> _Data records_:

-- ==== Sys2Proof/Laws/Table.lean ====
section
/-! SUPPORT. What the operations on tables do: a read after a write gives the value written, a write leaves every other key alone, and
every operation keeps the canonical form. -/

namespace Sys2Proof.Machine.Table

variable {α : Type}

@[simp] theorem get_nil (d : α) (i : Nat) : get d ([] : Table α) i = d := rfl

theorem get_erase_self (d : α) (t : Table α) (i : Nat) : get d (erase t i) i = d := by
  induction t with
  | nil => rfl
  | cons e t ih =>
    obtain ⟨k, v⟩ := e
    by_cases h : k = i
    · simp [erase, h, ih]
    · simp [erase, h, get, ih]

theorem get_erase_ne (d : α) (t : Table α) {i j : Nat} (h : i ≠ j) : get d (erase t i) j = get d t j := by
  induction t with
  | nil => rfl
  | cons e t ih =>
    obtain ⟨k, v⟩ := e
    by_cases hk : k = i
    · have : k ≠ j := fun e => h (hk ▸ e)
      simp [erase, hk, get, ih, h]
    · by_cases hj : k = j
      · subst hj; simp [erase, get, hk]
      · simp [erase, get, hk, hj, ih]

theorem get_insert_self (d : α) (t : Table α) (i : Nat) (v : α) (hn : ∀ e ∈ t, e.1 ≠ i) :
    get d (insert t i v) i = v := by

  induction t with
  | nil => simp [insert, get]
  | cons e t ih =>
    obtain ⟨k, w⟩ := e
    have hk : k ≠ i := hn (k, w) (by simp)
    have ht : ∀ e ∈ t, e.1 ≠ i := fun e he => hn e (by simp [he])
    by_cases hl : i < k
    · simp [insert, hl, get]
    · simp [insert, hl, get, hk, ih ht]

theorem get_insert_ne (d : α) (t : Table α) {i j : Nat} (v : α) (h : i ≠ j) : get d (insert t i v) j = get d t j := by
  induction t with
  | nil => simp [insert, get, h]
  | cons e t ih =>
    obtain ⟨k, w⟩ := e
    by_cases hl : i < k
    · simp [insert, hl, get, h]
    · simp [insert, hl, get, ih]

theorem mem_erase_ne (t : Table α) (i : Nat) : ∀ e ∈ erase t i, e.1 ≠ i := by
  induction t with
  | nil => simp [erase]
  | cons e t ih =>
    obtain ⟨k, v⟩ := e
    by_cases h : k = i
    · simpa [erase, h] using ih
    · intro e he
      simp [erase, h] at he
      rcases he with rfl | he
      · exact h
      · exact ih e he

variable [DecidableEq α]

/-- A read after a write to the same key gives the value written. -/
@[simp] theorem get_set_self (d : α) (t : Table α) (i : Nat) (v : α) : get d (set d t i v) i = v := by
  by_cases h : v = d
  · simp [set, h, get_erase_self]
  · simp [set, h, get_insert_self d _ i v (mem_erase_ne t i)]

/-- A write leaves every other key alone. -/
theorem get_set_ne (d : α) (t : Table α) {i j : Nat} (v : α) (h : i ≠ j) : get d (set d t i v) j = get d t j := by
  by_cases hv : v = d
  · simp [set, hv, get_erase_ne d t h]
  · simp [set, hv, get_insert_ne d _ v h, get_erase_ne d t h]

/-- A change at a key, read back there and elsewhere. -/
@[simp] theorem get_modify_self (d : α) (t : Table α) (i : Nat) (f : α → α) : get d (modify d t i f) i = f (get d t i) := by
  simp [modify]
theorem get_modify_ne (d : α) (t : Table α) {i j : Nat} (f : α → α) (h : i ≠ j) : get d (modify d t i f) j = get d t j := by
  simp [modify, get_set_ne d t _ h]

/-! ### The canonical form -/

/-- The canonical form, as a property of the list: keys rise and no entry equals the default. -/
theorem wf_cons (d : α) (k : Nat) (v : α) (t : Table α) :
    wf d ((k, v) :: t) = true ↔ v ≠ d ∧ wf d t = true ∧ ∀ e ∈ t, k < e.1 := by
  induction t generalizing k v with
  | nil => simp [wf]
  | cons e t ih =>
    obtain ⟨k', v'⟩ := e
    have := ih k' v'
    simp only [wf, Bool.and_eq_true, decide_eq_true_eq, List.mem_cons, forall_eq_or_imp]
    constructor
    · rintro ⟨⟨h1, h2⟩, h3⟩
      refine ⟨h2, h3, h1, fun e he => ?_⟩
      exact Nat.lt_trans h1 ((this.mp h3).2.2 e he)
    · rintro ⟨h2, h3, h1, _⟩
      exact ⟨⟨h1, h2⟩, h3⟩

theorem mem_erase (t : Table α) (i : Nat) {e : Nat × α} (h : e ∈ erase t i) : e ∈ t := by
  induction t with
  | nil => simp [erase] at h
  | cons x t ih =>
    obtain ⟨k, v⟩ := x
    by_cases hk : k = i
    · simp [erase, hk] at h; simp [ih h]
    · simp [erase, hk] at h
      rcases h with h | h
      · simp [h]
      · simp [ih h]

theorem wf_erase (d : α) (t : Table α) (i : Nat) (h : wf d t = true) : wf d (erase t i) = true := by
  induction t with
  | nil => rfl
  | cons x t ih =>
    obtain ⟨k, v⟩ := x
    rw [wf_cons] at h
    by_cases hk : k = i
    · simpa [erase, hk] using ih h.2.1
    · simp only [erase, hk, if_false, wf_cons]
      exact ⟨h.1, ih h.2.1, fun e he => h.2.2 e (mem_erase t i he)⟩

theorem mem_insert (t : Table α) (i : Nat) (v : α) {e : Nat × α} (h : e ∈ insert t i v) : e = (i, v) ∨ e ∈ t := by
  induction t with
  | nil => simpa [insert] using h
  | cons x t ih =>
    obtain ⟨k, w⟩ := x
    by_cases hl : i < k
    · simpa [insert, hl] using h
    · simp only [insert, hl, if_false, List.mem_cons] at h
      rcases h with h | h
      · simp [h]
      · rcases ih h with h | h <;> simp [h]

theorem wf_insert (d : α) (t : Table α) (i : Nat) (v : α) (h : wf d t = true) (hn : ∀ e ∈ t, e.1 ≠ i) (hv : v ≠ d) :
    wf d (insert t i v) = true := by
  induction t with
  | nil => simp [insert, wf, hv]
  | cons x t ih =>
    obtain ⟨k, w⟩ := x
    have hk : k ≠ i := hn (k, w) (by simp)
    have ht : ∀ e ∈ t, e.1 ≠ i := fun e he => hn e (by simp [he])
    have h' := (wf_cons d k w t).mp h
    by_cases hl : i < k
    · simp only [insert, hl, if_true]
      rw [wf_cons]
      refine ⟨hv, h, fun e he => ?_⟩
      rcases List.mem_cons.mp he with rfl | he
      · exact hl
      · exact Nat.lt_trans hl (h'.2.2 e he)
    · simp only [insert, hl, if_false, wf_cons]
      refine ⟨h'.1, ih h'.2.1 ht, fun e he => ?_⟩
      rcases mem_insert t i v he with rfl | he
      · exact Nat.lt_of_le_of_ne (Nat.le_of_not_lt hl) hk
      · exact h'.2.2 e he

/-- A write keeps the canonical form. -/
theorem wf_set (d : α) (t : Table α) (i : Nat) (v : α) (h : wf d t = true) : wf d (set d t i v) = true := by
  by_cases hv : v = d
  · simpa [set, hv] using wf_erase d t i h
  · simpa [set, hv] using wf_insert d _ i v (wf_erase d t i h) (mem_erase_ne t i) hv
theorem wf_modify (d : α) (t : Table α) (i : Nat) (f : α → α) (h : wf d t = true) : wf d (modify d t i f) = true := wf_set d t i _ h

/-- A filter keeps the canonical form. -/
theorem wf_filter (d : α) (t : Table α) (p : Nat × α → Bool) (h : wf d t = true) : wf d (List.filter p t) = true := by
  induction t with
  | nil => rfl
  | cons x t ih =>
    obtain ⟨k, v⟩ := x
    have h' := (wf_cons d k v t).mp h
    by_cases hp : p (k, v) = true
    · rw [List.filter_cons_of_pos hp, wf_cons]
      exact ⟨h'.1, ih h'.2.1, fun e he => h'.2.2 e (List.mem_of_mem_filter he)⟩
    · rw [List.filter_cons_of_neg hp]
      exact ih h'.2.1
theorem wf_clearRange (d : α) (t : Table α) (i n : Nat) (h : wf d t = true) : wf d (clearRange t i n) = true := wf_filter d t _ h
theorem wf_setRange (d : α) (t : Table α) (i : Nat) (vs : List α) (h : wf d t = true) : wf d (setRange d t i vs) = true := by
  induction vs generalizing t i with
  | nil => exact h
  | cons v vs ih => exact ih _ _ (wf_set d t i v h)

/-! ### Ranges -/

theorem get_setRange_out (d : α) (t : Table α) (i : Nat) (vs : List α) (j : Nat) (h : j < i ∨ i + vs.length ≤ j) :
    get d (setRange d t i vs) j = get d t j := by
  induction vs generalizing t i with
  | nil => rfl
  | cons v vs ih =>
    simp only [List.length_cons] at h
    rw [setRange, ih _ _ (by omega), get_set_ne d t v (by omega)]

/-- A range written reads back. -/
theorem get_setRange_in (d : α) (t : Table α) (i : Nat) (vs : List α) (k : Nat) (h : k < vs.length) :
    get d (setRange d t i vs) (i + k) = vs[k] := by
  induction vs generalizing t i k with
  | nil => simp at h
  | cons v vs ih =>
    cases k with
    | zero => simp [setRange, get_setRange_out]
    | succ k =>
      have := ih (set d t i v) (i + 1) k (by simpa using h)
      simpa [setRange, Nat.add_assoc, Nat.add_comm 1 k] using this

@[simp] theorem length_getRange (d : α) (t : Table α) (i n : Nat) : (getRange d t i n).length = n := by
  induction n generalizing i with
  | zero => rfl
  | succ n ih => simp [getRange, ih]

theorem getElem_getRange (d : α) (t : Table α) (i n k : Nat) (h : k < n) :
    (getRange d t i n)[k]'(by simpa using h) = get d t (i + k) := by
  induction n generalizing i k with
  | zero => omega
  | succ n ih =>
    cases k with
    | zero => simp [getRange]
    | succ k => simpa [getRange, Nat.add_assoc, Nat.add_comm 1 k] using ih (i + 1) k (by omega)

/-- A range read after it was written gives what was written. -/
theorem getRange_setRange (d : α) (t : Table α) (i : Nat) (vs : List α) : getRange d (setRange d t i vs) i vs.length = vs := by
  apply List.ext_getElem (by simp)
  intro k h1 h2
  rw [getElem_getRange _ _ _ _ _ (by simpa using h2), get_setRange_in _ _ _ _ _ h2]

/-- Keys outside a cleared range keep their values; keys inside it read as the default. -/
theorem get_clearRange (d : α) (t : Table α) (i n j : Nat) :
    get d (clearRange t i n) j = if i ≤ j ∧ j < i + n then d else get d t j := by
  induction t with
  | nil => simp [clearRange]
  | cons x t ih =>
    obtain ⟨k, v⟩ := x
    by_cases hk : i ≤ k ∧ k < i + n
    · have e : clearRange ((k, v) :: t) i n = clearRange t i n := by simp [clearRange, hk]
      rw [e, ih]
      by_cases hj : i ≤ j ∧ j < i + n
      · simp [hj]
      · have : k ≠ j := fun e => hj (e ▸ hk)
        simp [hj, get, this]
    · have e : clearRange ((k, v) :: t) i n = (k, v) :: clearRange t i n := by
        simp only [clearRange, List.filter_cons]
        have : (!(decide (i ≤ k) && decide (k < i + n))) = true := by
          simp only [Bool.not_eq_true', Bool.and_eq_false_iff, decide_eq_false_iff_not]
          by_cases h : i ≤ k
          · exact .inr fun h2 => hk ⟨h, h2⟩
          · exact .inl h
        simp [this]
      rw [e]
      by_cases hj : k = j
      · subst hj; simp [get, hk]
      · simp only [get, hj, if_false, ih]

end Sys2Proof.Machine.Table
end

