theorem Dev.tryFormed_fuses (d : Dev) : (Dev.tryFormed d).fuses = d.fuses := by
  unfold Dev.tryFormed
  repeat' first
    | with_reducible rfl | (with_reducible refine (Dev.logDesc_fuses ..).trans ?_)
    | (with_reducible refine (Dev.onWork_fuses ..).trans ?_) | (with_reducible refine (Dev.settle_fuses ..).trans ?_)
    | (with_reducible refine (Dev.spend_fuses ..).trans ?_)
    | (with_reducible refine (foldl_keeps (fun a : _ × Dev => a.2.fuses) _ (fun _ _ => ?_) _ _).trans ?_)
    | (with_reducible refine (foldl_keeps (fun a : _ × _ × Dev => a.2.2.fuses) _ (fun _ _ => ?_) _ _).trans ?_)
    | (with_reducible refine (foldl_keeps (fun a : Dev × _ => a.1.fuses) _ (fun _ _ => ?_) _ _).trans ?_)
    | (with_reducible refine (foldl_keeps (fun a : Dev => a.fuses) _ (fun _ _ => ?_) _ _).trans ?_) | (intro _) | split | dsimp only

theorem Dev.formGot_fuses (d : Dev) (src gath : Nat) (hash : Bytes) : (Dev.formGot d src gath hash).fuses = d.fuses := by
  unfold Dev.formGot
  repeat' first
    | with_reducible rfl | (with_reducible refine (Dev.formFails_fuses ..).trans ?_)
    | (with_reducible refine (Dev.onWork_fuses ..).trans ?_) | (with_reducible refine (Dev.tryFormed_fuses ..).trans ?_) | (intro _)
    | split | dsimp only

theorem Dev.beginForming_fuses (d : Dev) (j : Job) (g : Gathering) (hash : Bytes) : (Dev.beginForming d j g hash).fuses = d.fuses := by
  unfold Dev.beginForming
  repeat' first
    | with_reducible rfl | (with_reducible refine (Dev.each_fuses _ _ _ fun _ _ => ?_).trans ?_)
    | (with_reducible refine (Dev.formGot_fuses ..).trans ?_) | (with_reducible refine (Dev.onJob_fuses ..).trans ?_)
    | (with_reducible refine (Dev.onWork_fuses ..).trans ?_) | (with_reducible refine (Dev.reserve_fuses ..).trans ?_)
    | (with_reducible refine (Dev.sendFormation_fuses ..).trans ?_) | (intro _) | dsimp only

theorem Dev.gatherForm_fuses (d : Dev) (j : Job) (record : HostRead) : (Dev.gatherForm d j record).fuses = d.fuses := by
  unfold Dev.gatherForm
  repeat' first
    | with_reducible rfl | (with_reducible refine (Dev.beginForming_fuses ..).trans ?_)
    | (with_reducible refine (Dev.emit_fuses ..).trans ?_) | (with_reducible refine (Dev.findNbrs_fuses ..).trans ?_)
    | (with_reducible refine (Dev.logJob_fuses (h_act := ?_) ..).trans ?_) | (with_reducible refine (Dev.settle_fuses ..).trans ?_)
    | (intro _) | split | dsimp only

theorem Dev.formationIn_fuses (d : Dev) (port : Nat) (b : Bytes) : (Dev.formationIn d port b).fuses = d.fuses := by
  unfold Dev.formationIn
  repeat' first
    | with_reducible rfl | (exact Dev.receive_got (by assumption)) | (with_reducible refine (Dev.formGot_fuses ..).trans ?_)
    | (with_reducible refine (Dev.receive_fuses ..).trans ?_) | split | dsimp only

theorem Dev.gatherRelease_fuses (d : Dev) (j : Job) : (Dev.gatherRelease d j).fuses = d.fuses := by
  unfold Dev.gatherRelease
  repeat' first
    | with_reducible rfl | (with_reducible refine (Dev.leaveBinding_fuses ..).trans ?_)
    | (with_reducible refine (Dev.logDesc_fuses ..).trans ?_) | (with_reducible refine (Dev.logJob_fuses (h_act := ?_) ..).trans ?_)
    | (with_reducible refine (Dev.releaseGath_fuses ..).trans ?_) | (with_reducible refine (Dev.settle_fuses ..).trans ?_) | (intro _)
    | split | dsimp only

theorem Dev.transitDo_fuses (d : Dev) (port : Nat) (msg : Bytes) : (Dev.transitDo d port msg).fuses = d.fuses := by
  unfold Dev.transitDo
  repeat' first
    | with_reducible rfl | (with_reducible refine (Dev.each_fuses _ _ _ fun _ _ => ?_).trans ?_)
    | (with_reducible refine (Dev.formFails_fuses ..).trans ?_) | (with_reducible refine (Dev.linkOut_fuses ..).trans ?_)
    | (with_reducible refine (Dev.onWork_fuses ..).trans ?_) | (with_reducible refine (Dev.sendFormation_fuses ..).trans ?_)
    | (with_reducible refine (Dev.tryFormed_fuses ..).trans ?_) | (intro _) | split | dsimp only

theorem Dev.transitIn_fuses (d : Dev) (port : Nat) (msg : Bytes) : (Dev.transitIn d port msg).fuses = d.fuses := by
  unfold Dev.transitIn
  repeat' first | with_reducible rfl | (with_reducible refine (Dev.transitDo_fuses ..).trans ?_) | split | dsimp only

theorem Dev.transitsGo_fuses (d : Dev) : (Dev.transitsGo d).fuses = d.fuses := by
  unfold Dev.transitsGo
  repeat' first
    | with_reducible rfl | (with_reducible refine (Dev.each_fuses _ _ _ fun _ _ => ?_).trans ?_)
    | (with_reducible refine (Dev.formLapses_fuses ..).trans ?_) | (with_reducible refine (Dev.linkOut_fuses ..).trans ?_)
    | (with_reducible refine (Dev.transitDo_fuses ..).trans ?_) | (intro _) | dsimp only
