-- ==== Sys2Proof/Laws/Ops.lean ====
section
/-! SUPPORT. What each shared operation on the station's memories can do: that it keeps their canonical form, what a read after a write
gives, and which parts of the station it leaves alone. -/

namespace Sys2Proof.Machine

open Dev

/-! ### The canonical form -/

theorem Memory.wf_iff (d : Dev) : Memory.wf d = true ↔
    Table.wf 0 d.mem.gddr = true ∧ Table.wf none d.mem.gddrMarks = true ∧ Table.wf 0 d.mem.cxl = true ∧
    Table.wf none d.mem.cxlMarks = true ∧ Table.wf 0 d.cmem.bytes = true ∧ Table.wf none d.cmem.marks = true ∧
    Table.wf false d.cmem.bad = true ∧ ∀ e ∈ d.cores, Table.wf 0 e.2.buf.bytes = true ∧ Table.wf none e.2.buf.marks = true := by
  simp [Memory.wf, and_assoc]

theorem Memory.wf_reset : Memory.wf State.reset.dev = true := by decide

/-- Only the memories count. -/
theorem Memory.wf_of_same {d t : Dev} (h : Memory.wf d = true) (hm : t.mem = d.mem) (hc : t.cmem = d.cmem)
    (hk : t.cores = d.cores) : Memory.wf t = true := by
  rw [Memory.wf, hm, hc, hk]; exact h

/-- A chain of operations that each keep the form keeps it. -/
theorem Memory.wf_each {α : Type} (f : Dev → α → Dev) (hf : ∀ d a, Memory.wf d = true → Memory.wf (f d a) = true)
    (l : List α) (d : Dev) (h : Memory.wf d = true) : Memory.wf (d.each l f) = true := by
  induction l generalizing d with
  | nil => exact h
  | cons a l ih => exact ih _ (hf _ _ h)

theorem wf_foldl_set (t : Table (Option Status)) (h : Table.wf none t = true) (l : List Nat)
    (f : Table (Option Status) → Nat → Table (Option Status)) (hf : ∀ t i, Table.wf none t = true → Table.wf none (f t i) = true) :
    Table.wf none (l.foldl f t) = true := by
  induction l generalizing t with
  | nil => exact h
  | cons a l ih => exact ih _ (hf _ _ h)

theorem wf_markLines (t : Table (Option Status)) (o n : Nat) (m : Option Status) (h : Table.wf none t = true) :
    Table.wf none (markLines t o n m) = true := by
  unfold markLines
  split
  · exact h
  · refine wf_foldl_set t h _ _ fun t i h => ?_
    dsimp only
    split
    · exact Table.wf_set _ t _ _ h
    · exact Table.wf_modify _ t _ _ h

/-- A change of the tiers that keeps their four tables canonical. -/
theorem Memory.wf_onMem (d : Dev) (f : Mem → Mem) (h : Memory.wf d = true)
    (hf : Table.wf 0 (f d.mem).gddr = true ∧ Table.wf none (f d.mem).gddrMarks = true ∧ Table.wf 0 (f d.mem).cxl = true ∧
      Table.wf none (f d.mem).cxlMarks = true) : Memory.wf (d.onMem f) = true := by
  rw [Memory.wf_iff] at h ⊢
  exact ⟨hf.1, hf.2.1, hf.2.2.1, hf.2.2.2, h.2.2.2.2⟩

/-- Every core, listed or not, has a canonical buffer. -/
theorem Memory.wf_core (d : Dev) (c : Nat) (h : Memory.wf d = true) :
    Table.wf 0 (d.core c).buf.bytes = true ∧ Table.wf none (d.core c).buf.marks = true := by
  rw [Memory.wf_iff] at h
  have hk := h.2.2.2.2.2.2.2
  unfold Dev.core
  generalize d.cores = t at hk
  induction t with
  | nil => exact ⟨rfl, rfl⟩
  | cons e t ih =>
    obtain ⟨k, v⟩ := e
    simp only [Table.get]
    split
    · exact hk _ List.mem_cons_self
    · exact ih fun e he => hk e (List.mem_cons_of_mem _ he)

> _About this task_:
Proceeding from the line containing "simp [modify]" through the line containing "have := ih k' v'", transcribe the lines above exactly, both end lines included.

> _Answer to this problem_:
  simp [modify]
theorem get_modify_ne (d : α) (t : Table α) {i j : Nat} (f : α → α) (h : i ≠ j) : get d (modify d t i f) j = get d t j := by
  simp [modify, get_set_ne d t _ h]

/-! ### The canonical form -/

/-- The canonical form, as a property of the list: keys rise and no entry equals the default. -/
theorem wf_cons (d : α) (k : Nat) (v : α) (t : Table α) :
    wf d ((k, v) :: t) = true ↔ v ≠ d ∧ wf d t = true ∧ ∀ e ∈ t, k < e.1 := by
  induction t generalizing k v with
  | nil => simp [wf]
  | cons e t ih =>
    obtain ⟨k', v'⟩ := e
    have := ih k' v'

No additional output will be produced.